## Problem description
Filter the entries that follow, copying every line in which the word "kept" appears.

## Saved entries
------------

-- ==== Sys2Proof/Laws/FootCoil.lean ====
section
/-!
SUPPORT. What the operations of Machine/Coil.lean leave unchanged.
-/
set_option linter.unusedSimpArgs false
set_option linter.unusedTactic false
set_option linter.unreachableTactic false
namespace Sys2Proof.Laws
open Sys2Proof.Machine

@[simp ↓] theorem hide_countCrc {μ : Mask} [Hidden μ.coil] (s : State) :
    hide μ (countCrc s) = hide μ s := by
  unfold countCrc
  (try dsimp -proj only)
  first
  | (simp [↓hide_with, ↓hide_with_pin, hide_foldl]; done)
  | ((repeat' split) <;> simp [↓hide_with, ↓hide_with_pin, hide_foldl])

@[simp ↓] theorem hide_rejectTag {μ : Mask} [Hidden μ.out] [Hidden μ.bootSt] [Hidden μ.cpx] [Hidden μ.flt] [Hidden μ.hif] [Hidden μ.coil] [Hidden μ.nvs] (s : State) :
    hide μ (rejectTag s) = hide μ s := by
  unfold rejectTag
  (try dsimp -proj only)
  first
  | (simp [↓hide_with, ↓hide_with_pin, hide_foldl]; done)
  | ((repeat' split) <;> simp [↓hide_with, ↓hide_with_pin, hide_foldl])

@[simp ↓] theorem hide_rejectReplay {μ : Mask} [Hidden μ.out] [Hidden μ.bootSt] [Hidden μ.cpx] [Hidden μ.flt] [Hidden μ.hif] [Hidden μ.coil] [Hidden μ.nvs] (s : State) :
    hide μ (rejectReplay s) = hide μ s := by
  unfold rejectReplay
  (try dsimp -proj only)
  first
  | (simp [↓hide_with, ↓hide_with_pin, hide_foldl]; done)
  | ((repeat' split) <;> simp [↓hide_with, ↓hide_with_pin, hide_foldl])

@[simp ↓] theorem hide_useDown {μ : Mask} [Hidden μ.coil] (s : State) :
    hide μ (useDown s) = hide μ s := by
  unfold useDown
  (try dsimp -proj only)
  first
  | (simp [↓hide_with, ↓hide_with_pin, hide_foldl]; done)
  | ((repeat' split) <;> simp [↓hide_with, ↓hide_with_pin, hide_foldl])

@[simp ↓] theorem hide_workerAuth {μ : Mask} [Hidden μ.out] [Hidden μ.bootSt] [Hidden μ.cpx] [Hidden μ.flt] [Hidden μ.hif] [Hidden μ.coil] [Hidden μ.nvs] (cls typ : Nat) (f : Frame) (k : State → State) (s : State)
    (h : ∀ t, hide μ (k t) = hide μ t) : hide μ (workerAuth cls typ f k s) = hide μ s := by
  unfold workerAuth
  (try dsimp -proj only)
  repeat' split
  all_goals simp [h, ↓hide_with]

@[simp ↓] theorem hide_managerAuth {μ : Mask} [Hidden μ.out] [Hidden μ.bootSt] [Hidden μ.cpx] [Hidden μ.flt] [Hidden μ.hif] [Hidden μ.coil] [Hidden μ.nvs] (cls typ : Nat) (f : Frame) (k : State → State) (s : State)
    (h : ∀ t, hide μ (k t) = hide μ t) : hide μ (managerAuth cls typ f k s) = hide μ s := by
  unfold managerAuth
  (try dsimp -proj only)
  repeat' split
  all_goals simp [h, ↓hide_with]

@[simp ↓] theorem hide_execFrameDiscard {μ : Mask} [Hidden μ.out] [Hidden μ.bootSt] [Hidden μ.cpx] [Hidden μ.flt] [Hidden μ.hif] [Hidden μ.coil] [Hidden μ.nvs] (f : Frame) (s : State) :
    kept μ (hide μ s) (execFrameDiscard f s) := by
  unfold execFrameDiscard
  (try dsimp -proj only)
  first
  | (simp [↓hide_with, ↓hide_with_pin, hide_foldl]; done)
  | ((repeat' split) <;> simp [↓hide_with, ↓hide_with_pin, hide_foldl])

@[simp ↓] theorem hide_needChal {μ : Mask} [Hidden μ.free] [Hidden μ.coil] [Hidden μ.sgr] (s : State) :
    hide μ (needChal s) = hide μ s := by
  unfold needChal
  (try dsimp -proj only)
  first
  | (simp [↓hide_with, ↓hide_with_pin, hide_foldl]; done)
  | ((repeat' split) <;> simp [↓hide_with, ↓hide_with_pin, hide_foldl])

@[simp ↓] theorem hide_sendHello {μ : Mask} [Hidden μ.free] [Hidden μ.out] [Hidden μ.coil] [Hidden μ.sgr] (port : Nat) (cw ccw : Byte) (s : State) :
    hide μ (sendHello port cw ccw s) = hide μ s := by
  unfold sendHello
  (try dsimp -proj only)
  first
  | (simp [↓hide_with, ↓hide_with_pin, hide_foldl]; done)
  | ((repeat' split) <;> simp [↓hide_with, ↓hide_with_pin, hide_foldl])

@[simp ↓] theorem hide_helloAll {μ : Mask} [Hidden μ.free] [Hidden μ.out] [Hidden μ.coil] [Hidden μ.sgr] (s : State) :
    hide μ (helloAll s) = hide μ s := by
  unfold helloAll
  (try dsimp -proj only)
  first
  | (simp [↓hide_with, ↓hide_with_pin, hide_foldl]; done)
  | ((repeat' split) <;> simp [↓hide_with, ↓hide_with_pin, hide_foldl])

@[simp ↓] theorem hide_execHelloTimer {μ : Mask} [Hidden μ.free] [Hidden μ.out] [Hidden μ.coil] [Hidden μ.sgr] (s : State) :
    kept μ (hide μ s) (execHelloTimer s) := by
  unfold execHelloTimer
  (try dsimp -proj only)
  first
  | (simp [↓hide_with, ↓hide_with_pin, hide_foldl]; done)
  | ((repeat' split) <;> simp [↓hide_with, ↓hide_with_pin, hide_foldl])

------------

## Exercise output
    kept μ (hide μ s) (execFrameDiscard f s) := by
    kept μ (hide μ s) (execHelloTimer s) := by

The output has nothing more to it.